Nevertheless, Mr. Garland has been addressing it as if it were.
(Wray also testified that only one person in this quondam “insurrection” had a gun. That’s undoubtedly considerably fewer than at a baseball game in any “concealed carry” state like my own Tennessee where, these days, you don’t even have to have a permit.)
What Mr. Garland is not addressing, in any discernible manner, are the real, clearly violent and ongoing, insurrections (they even admit it is their intention) from Antifa and Black Lives Matter.
And he has plenty of jurisdiction since they have been attacking federal buildings in multiple venues. Portland Antifa is finally, after over a year of violence and mayhem, being prosecuted, not, however, by the Department of Justice, but by local officials.
Why have Garland and the DOJ ignored this? I’ll get back to that in a minute but first let’s examine their latest reactionary foray into what the right calls “election integrity,” and Garland and the DOJ seem to think is vote-stealing (projection, anyone?).
Just the other day AG Garland announced a new area of focus aimed at—via a variety of laws, some old, some new but of questionable Constitutionality—“ensur[ing] that we protect every qualified American seeking to participate in our democracy.”
You don’t have to be a genius to see this as code for “What are all those Republicans doing investigating the last election? We know they’re really out to restrict minority votes.”
That is a calumny for which the attorney general has no evidence.
How do I know this? I have spent much of my time the last few months—more than Bill Barr did, I would wager, and more than Merrick Garland ever did—visiting and speaking with people in the “electoral integrity” movement, normal people, family people.
Not one of them, not a single one, so much as suggested they wanted to restrict minority voting or anything close to it. In fact, many of them were minorities.
Fearing the Truth
Merrick Garland would know this if he got out of his Beltway bubble a little bit, though he might find that too disturbing to his world view.
Now I’m not saying he is in any way a stupid man—he is, after all, a Harvard summa cum laude and valedictorian from the days before that degree became summa cum woke. He is, however, a moral narcissist, the kind of person who makes assumptions about others without knowing them because it is inconvenient to see them for what they are. It would threaten his place in his world.
The people in the election integrity movement are largely the “deplorables,” those folks, Obama told us, who obsessively “cling to their guns and religion.”
Only one of those guns seems to have made it into the Capitol, but no matter.
The more important point, although Obama perhaps did not realize it, is the religion.
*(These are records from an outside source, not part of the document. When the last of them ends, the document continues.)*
-- ==== Sys2Proof/Machine/Flags.lean ====
section
/-! DEFINITION. The flags and levels that the rules compute from the state: the port status byte (R182, R197), ATN
(R191), HOLDN (R149), the level of each Q pin (R136), and the bytes a port sends on MISO (R178, R184, R194). -/
namespace Sys2Proof.Machine

/-- HOLDN is asserted exactly when the hold cause set is non-empty (R149); while RSTN is low it is held asserted. -/
def State.holdnAsserted (s : State) : Bool := !s.rstn || s.hold != 0

/-- The port status byte (R182; bit positions of R197), of a port record and whether the hold cause set is non-empty. -/
def statusByte (ps : PortState) (holdSet : Bool) : Byte :=
  natByte ((if ps.session.attached then 1 else 0) +
    (if ps.queue.isEmpty then 0 else 2) +
    (match ps.slot with
     | some r => (if r.read then 0 else 4) + (if r.overrun then 8 else 0)
     | none => 0) +
    (if ps.lost = 0 then 0 else 16) +
    (if holdSet then 32 else 0))

/-- ATN is asserted while the queue holds a notice, or the port is ATTACHED with reply attention on and an unread
reply stands in the slot (R191); it is released while RSTN is low. -/
def State.atnAsserted (s : State) (p : Port) : Bool :=
  let ps := s.ports.get p
  s.rstn && (!ps.queue.isEmpty ||
    (ps.session.attached && ps.session.attention &&
      match ps.slot with
      | some r => !r.read
      | none => false))

/-- The level of a Q pin, `true` for high: its active level exactly when the ON set is not empty (R136). -/
def State.qLevel (s : State) (c : Fin 16) : Bool :=
  let ch := s.channels.get c
  match ch.polarity with
  | .activeHigh => !ch.onSet.isEmpty
  | .activeLow => ch.onSet.isEmpty

/-- The byte a port sends in byte time `k` of its transaction, 0 the first: the status byte taken at the CSN fall,
then the copy of the slot in a READ, then 0x00 (R178, R184); 0x00 throughout in a transaction that is ignored. -/
def State.misoByte (s : State) (p : Port) (k : Nat) : Byte :=
  match (s.ports.get p).transaction with
  | .idle => 0
  | .receiving status => if k = 0 then status else 0
  | .reading status copy => if k = 0 then status else copy.getD (k - 1) 0

end Sys2Proof.Machine
end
People with religion—those who believe in God—tend not to lie. They certainly lie less. That is why we say “So help me God.”
In Judaism, the extreme orthodox Hasidim are known as the “Haredim”—those who fear God. I wouldn’t be surprised if Garland knows that.
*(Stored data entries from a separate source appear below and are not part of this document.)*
/-- A forced close of an item (R113): every OPEN voter slot closes REJECT with code 0 and source FORCED, together; with none
OPEN nothing is done. -/
def State.ForceClosed (s t : State) (it : Item) : Prop :=
  let force := fun (x : Slot) => match x with
    | .opened _ => Slot.closed .reject 0 .forced
    | y => y
  ((∀ q y, it.slots.get q ≠ .opened y) → t = s) ∧
    ((∃ q y, it.slots.get q = .opened y) →
      s.SlotsClosed t it ⟨force it.slots.a, force it.slots.b, force it.slots.c⟩ false .forced)

/-- The decision point of a port's slot of an item is reached (R110 to R112): an OPEN slot closes with its pending verdict and
source PORT, or with the recipe's default, source DEFAULT and code 0, HOLD closing as REJECT; any other is left. -/
def State.DecisionReached (s t : State) (it : Item) (p : Port) : Prop :=
  let default := (s.recipe it.recipe).body.default_.get p
  ((∀ pending, it.slots.get p ≠ .opened pending) → t = s) ∧
    (it.slots.get p = .opened none →
      s.SlotsClosed t it (it.slots.set p (.closed (if default = .accept then .accept else .reject) 0 .byDefault))
        (default = .hold) .byDefault) ∧
    ∀ v code, it.slots.get p = .opened (some (v, code)) →
      s.SlotsClosed t it (it.slots.set p (.closed v code .byPort)) false .byPort

/-! ### The points of items and of the Stage Queue, in the words of the claims -/

/-- The head of the Stage Queue applied, steps 1 to 3 of R71. -/
def State.StageApplied (s t : State) (e : StageEntry) (rest : List StageEntry) : Prop :=
  s.recipes.stage = e :: rest ∧
    t = { s with recipes := { s.recipes with current := e.recipe, stage := rest }, ports := t.ports } ∧
    s.Posted t .line 0 s.pos.lp (.recipeSwitched e.recipe s.recipes.current e.trigger rest.length)

/-- The check of a new head of the Stage Queue (R70, R71 step 4): an AT_POSITION head whose point is behind LP is applied at
once, and the next head is checked. -/
inductive State.StageChecked : State → State → Prop
  | settled (s : State) (h : ∀ i x rest, s.recipes.stage = ⟨i, .atPosition x⟩ :: rest → s.Ahead x) : StageChecked s s
  | applied (s u t : State) (i : Fin 8) (x : Position) (rest : List StageEntry) (behind : ¬s.Ahead x)
      (applied : s.StageApplied u ⟨i, .atPosition x⟩ rest) (more : StageChecked u t) : StageChecked s t

/-- An ENTERING item reaches its jam point (R43): it becomes TRACKED with the flag JAM, JAM is posted, and the cause raised. -/
def State.JamReached (s t : State) (it : Item) : Prop :=
  let body := (s.recipe it.recipe).body
  let length := if body.lengthMax = 0 then s.line.jamLength else body.lengthMax
  ∃ u : State,
    u = { s with
      items := { s.items with live := s.items.live.map (fun y =>
        if y.number = it.number then { y with state := .tracked, flags := { y.flags with jam := true } } else y) }
      ports := u.ports } ∧
    s.Posted u .item it.number (it.entry + length.setWidth 32) (.jam length) ∧
    u.HoldChanged t (if s.line.holdMask &&& causeJam = 0 then s.hold else s.hold ||| causeJam) .raised none

/-- The miss end of an unmarked CHECKPOINT input is reached for an item (R130): the mark MISSED, the flag, CHECKPOINT_MISS, and
then the on-miss action of the input (R131). -/
def State.MissReached (s t : State) (it : Item) (k : Fin 8) : Prop :=
  let i := s.input k
  ∃ u : State,
    u = { s with
      items := { s.items with live := s.items.live.map (fun y =>
        if y.number = it.number then
          { y with marks := y.marks ++ [⟨k, .missed⟩], flags := { y.flags with missed := true } }
        else y) }
      ports := u.ports } ∧
    s.Posted u .item it.number (it.base + i.nominal.setWidth 32 + i.window.setWidth 32)
      (.checkpointMiss k i.onMiss (it.marks.length + 1) it.correction) ∧
    match i.onMiss with
    | .note => t = u
    | .hold => u.HoldChanged t (if s.line.holdMask &&& causeCheckpointMiss = 0 then s.hold else
        s.hold ||| causeCheckpointMiss) .raised none
    | .reject => ∃ y, u.item? it.number = some y ∧ u.ForceClosed t y
    | .remove => ∃ y, u.item? it.number = some y ∧ u.TakenOut t y .missed

/-- The miss end of a CHECKPOINT input reached by a count (R130): a gap that an ABORTED window of the item taken out starts is
marked as started by the count (R138, log 15). -/
def State.MissTaken (s t : State) (it : Item) (k : Fin 8) : Prop := ∃ u, s.MissReached u it k ∧ s.GapsMarked u t

/-- The points of an item that are watched (R8), each with its offset and its position: the jam point of an ENTERING item
(R43), the decision point of each OPEN slot (R106), the miss end of each unmarked CHECKPOINT input (R129), the exit point of
a head that is not LEAVING (R44). -/
inductive State.Watches (s : State) (it : Item) : (offset : Nat) → Position → ItemPoint → Prop
  | jam (h : it.state = .entering) (length : Offset)
      (eq : length = if (s.recipe it.recipe).body.lengthMax = 0 then s.line.jamLength else (s.recipe it.recipe).body.lengthMax) :
      Watches s it length.toNat (it.entry + length.setWidth 32) .jam
  | decision (p : Port) (pending : Option (Verdict × BitVec 6)) (h : it.slots.get p = .opened pending) :
      Watches s it ((s.recipe it.recipe).body.decision.get p).toNat
        (it.base + ((s.recipe it.recipe).body.decision.get p).setWidth 32) (.decision p)
  | missEnd (k : Fin 8) (h : (s.input k).role = .checkpoint) (unmarked : ∀ m ∈ it.marks, m.input ≠ k) :
      Watches s it ((s.input k).nominal.toNat + (s.input k).window.toNat)
        (it.base + (s.input k).nominal.setWidth 32 + (s.input k).window.setWidth 32) (.missEnd k)
  | exit (head : s.items.live.head?.any (fun y => y.number = it.number)) (h : it.state ≠ .leaving) :
      Watches s it s.line.exitDistance.toNat (it.base + s.line.exitDistance.setWidth 32) .exit

/-- A watched point of an item is to be acted on as behind LP (R40, R126): after a correction (`created` absent) each such
point but the jam point; at a creation with entry position `created`, each one, unless the entry position is itself ahead of
LP (log 14). -/
def State.Behind (s : State) (created : Option Position) (n : Half) (offset : Nat) (w : ItemPoint) : Prop :=
  ∃ it x, s.item? n = some it ∧ s.Watches it offset x w ∧ ¬s.Ahead x ∧
    match created with
    | none => w ≠ .jam
    | some entry => ¬s.Ahead entry

/-- The points of an item that are behind LP acted on in increasing order of offset, of equal offsets either first (R40,
R126, R127), each as if it were reached, until none is left. -/
inductive State.PointsWalked (created : Option Position) (n : Half) : State → State → Prop
  | done (s : State) (h : ∀ offset w, ¬s.Behind created n offset w) : PointsWalked created n s s
  | next (s t : State) (free offset : Nat) (w : ItemPoint) (behind : s.Behind created n offset w)
      (least : ∀ o v, s.Behind created n o v → offset ≤ o)
      (more : PointsWalked created n (({ s with free := free } : State).actOnPoint n w) t) : PointsWalked created n s t

/-- The ARMED actions of a list whose fire points lie ahead of LP placed again in part 3 of their schedules, one after another,
as AHEAD (R101, R126 step 1); the others are left. -/
inductive State.ReplacedInTurn : List Handle → State → State → Prop
  | done (s : State) : ReplacedInTurn [] s s
  | left (s t : State) (h : Handle) (rest : List Handle)
      (keep : ∀ a, s.Names h a → a.state = .on ∨ a.state = .waitGap ∨ ¬s.Ahead (s.firePoint a))
      (more : ReplacedInTurn rest s t) : ReplacedInTurn (h :: rest) s t
  | one (s u t : State) (h : Handle) (rest : List Handle) (a : Action) (named : s.Names h a)
      (armed : a.state = .ahead ∨ a.state = .overdue) (ahead : s.Ahead (s.firePoint a))
      (placed : s.Recorded u h { a with state := .ahead } ∧ s.PlacedIn u a.channel h ∧
        u = { s with actions := u.actions } ∧ u.actions.freeList = s.actions.freeList ∧
        u.actions.bindCount = s.actions.bindCount)
      (more : ReplacedInTurn rest u t) : ReplacedInTurn (h :: rest) s t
I am no Hasid, but, like most people, I know what it is to fear God and why that discourages one from lying.
I would advise the attorney general to take a closer look at those who worry about our elections. They have good reason.
His reaction is dictated by shopworn ideology that has disconnected him from the life and values of his fellow Americans. (It did this to me for many years, so I know.)
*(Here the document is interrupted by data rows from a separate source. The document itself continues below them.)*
/-! ### Frames and the CRC (R178 to R180) -/

/-- R178, R179, R183, R196, R198, R199 and the code tables of spec 12, as literal bytes: the byte order, the frames of
commands and replies, the CRC (0 over a whole frame exactly when its last byte is the CRC of the bytes before it, and the
three reference values), verdict slots, checkpoint marks, the block of CONFIG_LINE, the hold causes, the resource numbers,
and the code of every command, result and shared enumeration value (a flag of two codes, session state, wait mode, invert
and reply attention among them, is 0 or 1; the offender byte of CONFIG_LINE's ORDER, the lease byte of RELEASE and the
notice kinds stand in the statements of CONFIG_LINE, RELEASE and FETCH). -/
def Obligations.FormatsAndCodesAreAsLaidOut : Prop :=
  (∀ a b c d : Byte, be16 (a ++ b) = [a, b] ∧ be24 (a ++ (b ++ c)) = [a, b, c] ∧
    be32 (a ++ (b ++ (c ++ d))) = [a, b, c, d]) ∧
  (∀ (code seq : Byte) (params : List Byte),
    let before := [code, seq, BitVec.ofNat 8 params.length] ++ params
    commandFrame code seq params = before ++ [crc8 before]) ∧
  (∀ (status code seq result : Byte) (payload : List Byte),
    let before := [status, code, seq, result, BitVec.ofNat 8 payload.length] ++ payload
    replyBytes status code seq result payload = before ++ [crc8 before]) ∧
  (∀ (bytes : List Byte) (c : Byte), crc8 (bytes ++ [c]) = 0 ↔ c = crc8 bytes) ∧
  crc8 [0x01] = 0x07 ∧ crc8 [0x01, 0x02] = 0x1B ∧
  crc8 [0x31, 0x32, 0x33, 0x34, 0x35, 0x36, 0x37, 0x38, 0x39] = 0xF4 ∧
  (∀ slot : Slot, slotBytes slot = slot.pair true) ∧
  (∀ (k : Fin 8) (slip : Int),
    markBytes ⟨k, .matched slip⟩ = BitVec.ofNat 8 k.val :: be24 (BitVec.ofInt 24 slip) ∧
    markBytes ⟨k, .missed⟩ = [0x80 ||| BitVec.ofNat 8 k.val, 0, 0, 0]) ∧
  (∀ c : LineConfig, lineBytes c =
    [match c.encoderMode with
      | .quad1 => 0
      | .quad2 => 1
      | .quad4 => 2
      | .stepDir => 3
      | .upDown => 4,
     if c.invert then 1 else 0, c.encoderFilter.setWidth 8] ++
    (0 :: be24 c.exitDistance) ++ (0 :: be24 c.entryBlanking) ++ (0 :: be24 c.jamLength) ++
    be16 c.reverseAllowance ++ [c.standstillTime, c.ranks.a, c.ranks.b, c.ranks.c] ++ be16 c.holdMask) ∧
  [CommandName.attach, .detach, .portReset, .status, .fetch, .ack, .lease, .release, .configLine, .configInput,
    .configChannel, .writeRecipe, .eraseRecipe, .readRecipe, .stageRecipe, .cancelStage, .postAction, .cancelAction,
    .clearChannel, .readChannel, .verdict, .readItem, .listItems, .removeItem, .purgeLine, .setHold, .releaseHold,
    .readPosition, .setPosition, .resetDevice].map commandCode =
    [0x01, 0x02, 0x03, 0x04, 0x05, 0x06, 0x10, 0x11, 0x20, 0x21, 0x22, 0x30, 0x31, 0x32, 0x33, 0x34, 0x40, 0x41, 0x42,
      0x43, 0x50, 0x60, 0x61, 0x62, 0x63, 0x70, 0x71, 0x78, 0x79, 0x7F] ∧
  [Result.ok, .waiting, .replaced, .none].map resultCode = [0x00, 0x01, 0x02, 0x03] ∧
  [Result.frameError, .unknownCommand, .badParameter, .notAttached, .alreadyAttached, .already, .notLeased,
    .leasedElsewhere, .held, .notOwner, .noItem, .noAction, .past, .order].map resultCode =
    [0x10, 0x11, 0x12, 0x13, 0x14, 0x15, 0x16, 0x17, 0x18, 0x19, 0x1A, 0x1B, 0x1C, 0x1D] ∧
  [Result.overlap, .noSpace, .itemLimit, .late, .notVoter, .inUse, .notEmpty, .notStill, .stageFull, .notStaged,
    .invalidRecipe, .entryTaken, .badSerial, .busy].map resultCode =
    [0x1E, 0x1F, 0x20, 0x21, 0x22, 0x23, 0x24, 0x25, 0x26, 0x27, 0x28, 0x29, 0x2A, 0x2B] ∧
  ([Port.A, .B, .C].map portCode = [0, 1, 2] ∧ portOrNoneCode none = 3 ∧ ∀ p, portOrNoneCode (some p) = portCode p) ∧
  ((∀ n, widthKindCode (.counts n) = 0) ∧ (∀ x, widthKindCode (.time x) = 1) ∧ widthKindCode .latch = 2 ∧
    (∀ n, widthValue (.counts n) = n) ∧ ∀ x, (widthValue (.time x)).toNat = x.toNat) ∧
  (conditionKindCode .always = 0 ∧ (∀ p, conditionKindCode (.ifAccept p) = 1 ∧ conditionKindCode (.ifReject p) = 2) ∧
    conditionKindCode .ifAllAccept = 3 ∧ conditionKindCode .ifAnyReject = 4) ∧
  [Verdict.accept, .reject].map verdictCode = [0, 1] ∧
  [VoterDefault.accept, .reject, .hold].map voterDefaultCode = [0, 1, 2] ∧
  [Role.off, .entry, .checkpoint, .mark].map Role.code = [0, 1, 2, 3] ∧
  [OnMiss.note, .hold, .reject, .remove].map onMissCode = [0, 1, 2, 3] ∧
  [Policy.refuse, .merge, .priority].map policyCode = [0, 1, 2] ∧
  [LengthPolicy.note, .reject].map lengthPolicyCode = [0, 1] ∧
  [LeaseKind.exclusive, .shared].map leaseKindCode = [0, 1] ∧ [false, true].map flagByte = [0, 1] ∧
  [EndReason.none, .detach, .expired, .portReset, .deviceReset].map endReasonCode = [0, 1, 2, 3, 4] ∧
  [OutState.off, .on, .gap].map outStateCode = [0, 1, 2] ∧ [Motion.still, .moving].map motionCode = [0, 1] ∧
  [Direction.forward, .backward].map directionCode = [0, 1] ∧
  ([ActiveLevel.high, .low].map ActiveLevel.code = [0, 1] ∧ [Polarity.activeHigh, .activeLow].map Polarity.code = [0, 1] ∧
    ∀ b : Byte,
      readActiveLevel b = (if b = 0 then some .high else if b = 1 then some .low else none) ∧
      readPolarity b = (if b = 0 then some .activeHigh else if b = 1 then some .activeLow else none) ∧
      readOrphan b = (if b = 0 then some .keep else if b = 1 then some .cancel else none) ∧
      readScopeBlock [b] = (if b = 0 then some false else if b = 1 then some true else none) ∧
      readBool b = (if b = 0 then some false else if b = 1 then some true else none)) ∧
  (triggerCode .nextEntry = 0 ∧ ∀ x, triggerCode (.atPosition x) = 1) ∧
  (posterCode .auto = 3 ∧ ∀ p, posterCode (.station p) = portCode p) ∧
  (∀ v : PerPort Bool, voterSetByte v = flagsFrom [v.a, v.b, v.c]) ∧
  [FrameFault.partialByte, .length, .crc].map frameFaultCode = [0, 1, 2] ∧
  ((resLine : Fin 33).val = 0 ∧ (∀ k, (resInput k).val = 1 + k.val) ∧ (∀ c, (resChannel c).val = 9 + c.val) ∧
    ∀ i, (resRecipe i).val = 25 + i.val) ∧
  [CloseSource.byPort, .byDefault, .forced].map closeSourceCode = [1, 2, 3] ∧
  [ActionOutcome.done, .skipped, .cancelled, .displaced, .lost, .aborted].map outcomeCode = [0, 1, 2, 3, 4, 5] ∧
  [ExitReason.exit, .removed, .purged, .missed].map exitReasonCode = [0, 1, 2, 3] ∧
  [LengthLimit.minimum, .maximum, .reversed].map lengthLimitCode = [1, 2, 3] ∧
  [HoldOrigin.raised, .set, .released, .sessionEnd].map holdOriginCode = [0, 1, 2, 3] ∧
  [ItemState.entering, .tracked, .leaving].map itemStateCode = [0, 1, 2] ∧
  [ActionState.ahead, .overdue, .waitGap, .on].map actionStateCode = [0, 1, 2, 3] ∧
  [CondState.unresolved, .holds, .fails].map condStateCode = [0, 1, 2] ∧
  [causeReset, causePort .A, causePort .B, causePort .C, causeItemFull, causeActionFull, causeJam, causeLateVerdict,
    causeReverse, causeEncoder, causeCheckpointMiss, causeSessionLost] =
    (List.range 12).map (fun k => (1 : Half) <<< k)

/-- R178, R180: a frame is read as a command exactly when it is the frame that the layout gives for that command's code,
sequence and at most 128 parameter bytes, and it did not end inside a byte. -/
def Obligations.FramesAreReadExactlyAsLaidOut : Prop :=
  ∀ (f : Frame) (code seq : Byte) (params : List Byte),
    judgeFrame f = .command code seq params ↔
      f = ⟨commandFrame code seq params, false⟩ ∧ params.length ≤ 128

/-- R180, of the oldest frame that waits at a port: which frames are malformed and for which reason (0 PARTIAL_BYTE before
1 LENGTH before 2 CRC), and the FRAME_ERROR that answers one, with the code and sequence as received (0 for a byte that did
not arrive), the reason, and the number of whole bytes held at 65,535; a frame of 128 parameter bytes or fewer whose code
names no command is answered UNKNOWN_COMMAND with an empty payload. Neither has another effect; the keepalive timer is not
restarted. -/
def Obligations.FramesThatAreNoCommandAreAnsweredOnly : Prop :=
  ∀ (s : State) (p : Port) (f : Frame) (rest : List Frame), (s.port p).waiting = f :: rest →
    let t := s.setPort p { s.port p with waiting := rest }
    let n := (f.bytes.getD 2 0).toNat
    let badLength := f.bytes.length < 4 ∨ 128 < n ∨ f.bytes.length ≠ n + 4
    let badCrc := f.bytes.getLastD 0 ≠ crc8 f.bytes.dropLast
    let error := fun (reason : Byte) => exec (.unknownCommand p) s = .next (
      t.placeReply p (f.bytes.getD 0 0) (f.bytes.getD 1 0) .frameError
        (reason :: be16 (BitVec.ofNat 16 (min f.bytes.length 65535))))
    (f.partialByte = true → error 0) ∧
    (f.partialByte = false → badLength → error 1) ∧
    (f.partialByte = false → ¬badLength → badCrc → error 2) ∧
    (∀ code seq params, f = ⟨commandFrame code seq params, false⟩ → params.length ≤ 128 →
      (∀ name, commandCode name ≠ code) →
      exec (.unknownCommand p) s = .next (t.placeReply p code seq .unknownCommand []))

/-- R183: what the placing of a reply does, in every state and under every code byte, whether or not it names a command: the
slot then holds the reply, unread, marked REPLY_OVERRUN exactly when it replaced an unread reply, with the status byte of
the port as it stands with the reply in the slot; nothing else changes. -/
def Obligations.PlacedReplyReplacesTheSlot : Prop :=
  ∀ (s : State) (p : Port) (code seq : Byte) (r : Result) (payload : List Byte),
    let t := s.placeReply p code seq r payload
    t.Replied p code seq r payload ((s.port p).slot.any (fun old => !old.read)) ∧
      t = s.setPort p { s.port p with slot := (t.port p).slot }

/-- R182, R197: the flags of the port status byte at their bit positions. R136, R149, R191: ATN and HOLDN are
asserted, and each Q pin stands at its active level, exactly under their conditions; while RSTN is low ATN is released and
HOLDN is asserted. -/
def Obligations.StatusByteAndPinsFollowTheState : Prop :=
  (∀ (ps : PortState) (holdSet : Bool),
    let b := statusByte ps holdSet
    b.getLsbD 0 = ps.session.attached ∧ b.getLsbD 1 = !ps.queue.isEmpty ∧
      b.getLsbD 2 = ps.slot.any (fun r => !r.read) ∧ b.getLsbD 3 = ps.slot.any (fun r => r.overrun) ∧
      b.getLsbD 4 = (ps.lost != 0) ∧ b.getLsbD 5 = holdSet ∧ b.getLsbD 6 = false ∧ b.getLsbD 7 = false) ∧
  ∀ s : State,
    (∀ p, s.atnAsserted p = true ↔ s.rstn = true ∧ ((s.port p).queue ≠ [] ∨
      ((s.port p).session.attached = true ∧ (s.port p).session.attention = true ∧
        ∃ r, (s.port p).slot = some r ∧ r.read = false))) ∧
    (s.holdnAsserted = true ↔ s.rstn = false ∨ s.hold ≠ 0) ∧
    (∀ c, s.qLevel c = true ↔
      ((s.channel c).polarity = .activeHigh ↔ (s.channel c).onSet ≠ []))

/-! ### Transactions (R178, R181, R184) -/

/-- R178: with RSTN high, a CSN fall begins a transaction and takes the status byte as it stands, which the port sends in
the first byte time; it sends 0x00 in every later one of a command frame.

R178, R181: at the CSN rise of a transaction of one whole byte or more whose first byte is not 0x00, the frame waits
behind the port's earlier frames; without a whole byte nothing waits. Nothing else changes.

R194, R195: a CSN fall while RSTN is low begins no transaction, and nothing changes but the level of CSN. A port that takes part
in no transaction (after a reset, too, with CSN still low) sends 0x00, copies no slot, and at the CSN rise leaves nothing
waiting, places no reply and marks nothing: nothing changes but the level of CSN. -/
def Obligations.TransactionsBeginAndFramesWaitInTurn : Prop :=
  (∀ (s : State) (p : Port), s.rstn = true → (s.port p).csnLow = false →
     let ps := s.port p
     let t := s.setPort p
       { ps with csnLow := true, transaction := .receiving (statusByte ps (s.hold != 0))
                 slot := ps.slot.map (fun r => { r with copied := false }) }
     exec (.csnFall p) s = .next t ∧
       t.misoByte p 0 = statusByte ps (s.hold != 0) ∧ ∀ k, t.misoByte p (k + 1) = 0) ∧
  (∀ (s : State) (p : Port), s.rstn = false →
    exec (.csnFall p) s = .next (s.setPort p { s.port p with csnLow := true })) ∧
  (∀ (s : State) (p : Port), (s.port p).transaction = .idle →
    (∀ k, s.misoByte p k = 0) ∧ exec (.replySlotCopy p) s = .next s ∧
      (∀ bytes partialByte, exec (.commandFrameEnd p bytes partialByte) s =
        .next (s.setPort p { s.port p with csnLow := false })) ∧
      ∀ clocked, exec (.read p clocked) s = .next (s.setPort p { s.port p with csnLow := false })) ∧
  ∀ (s : State) (p : Port) (status : Byte) (partialByte : Bool), (s.port p).transaction = .receiving status →
    let ps := s.port p
    (∀ b bytes, b ≠ 0 → exec (.commandFrameEnd p (b :: bytes) partialByte) s = .next (s.setPort p
      { ps with csnLow := false, transaction := .idle, waiting := ps.waiting ++ [⟨b :: bytes, partialByte⟩] })) ∧
    exec (.commandFrameEnd p [] partialByte) s = .next (s.setPort p { ps with csnLow := false, transaction := .idle })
This is also why he fixated on the Jan. 6 events as if they truly were an “insurrection” when they were actually a cry of help from the disenfranchised people of this nation.
The problem for this attorney general, as it was for several before, is that he thinks he has empathy when he doesn’t. It’s all self-regard. Or is it just, to paraphrase Lord Acton’s justifiably famous words, “[near] absolute power corrupting absolutely.”
Or, finally, as regards election integrity, is it the most obvious—fear of the truth?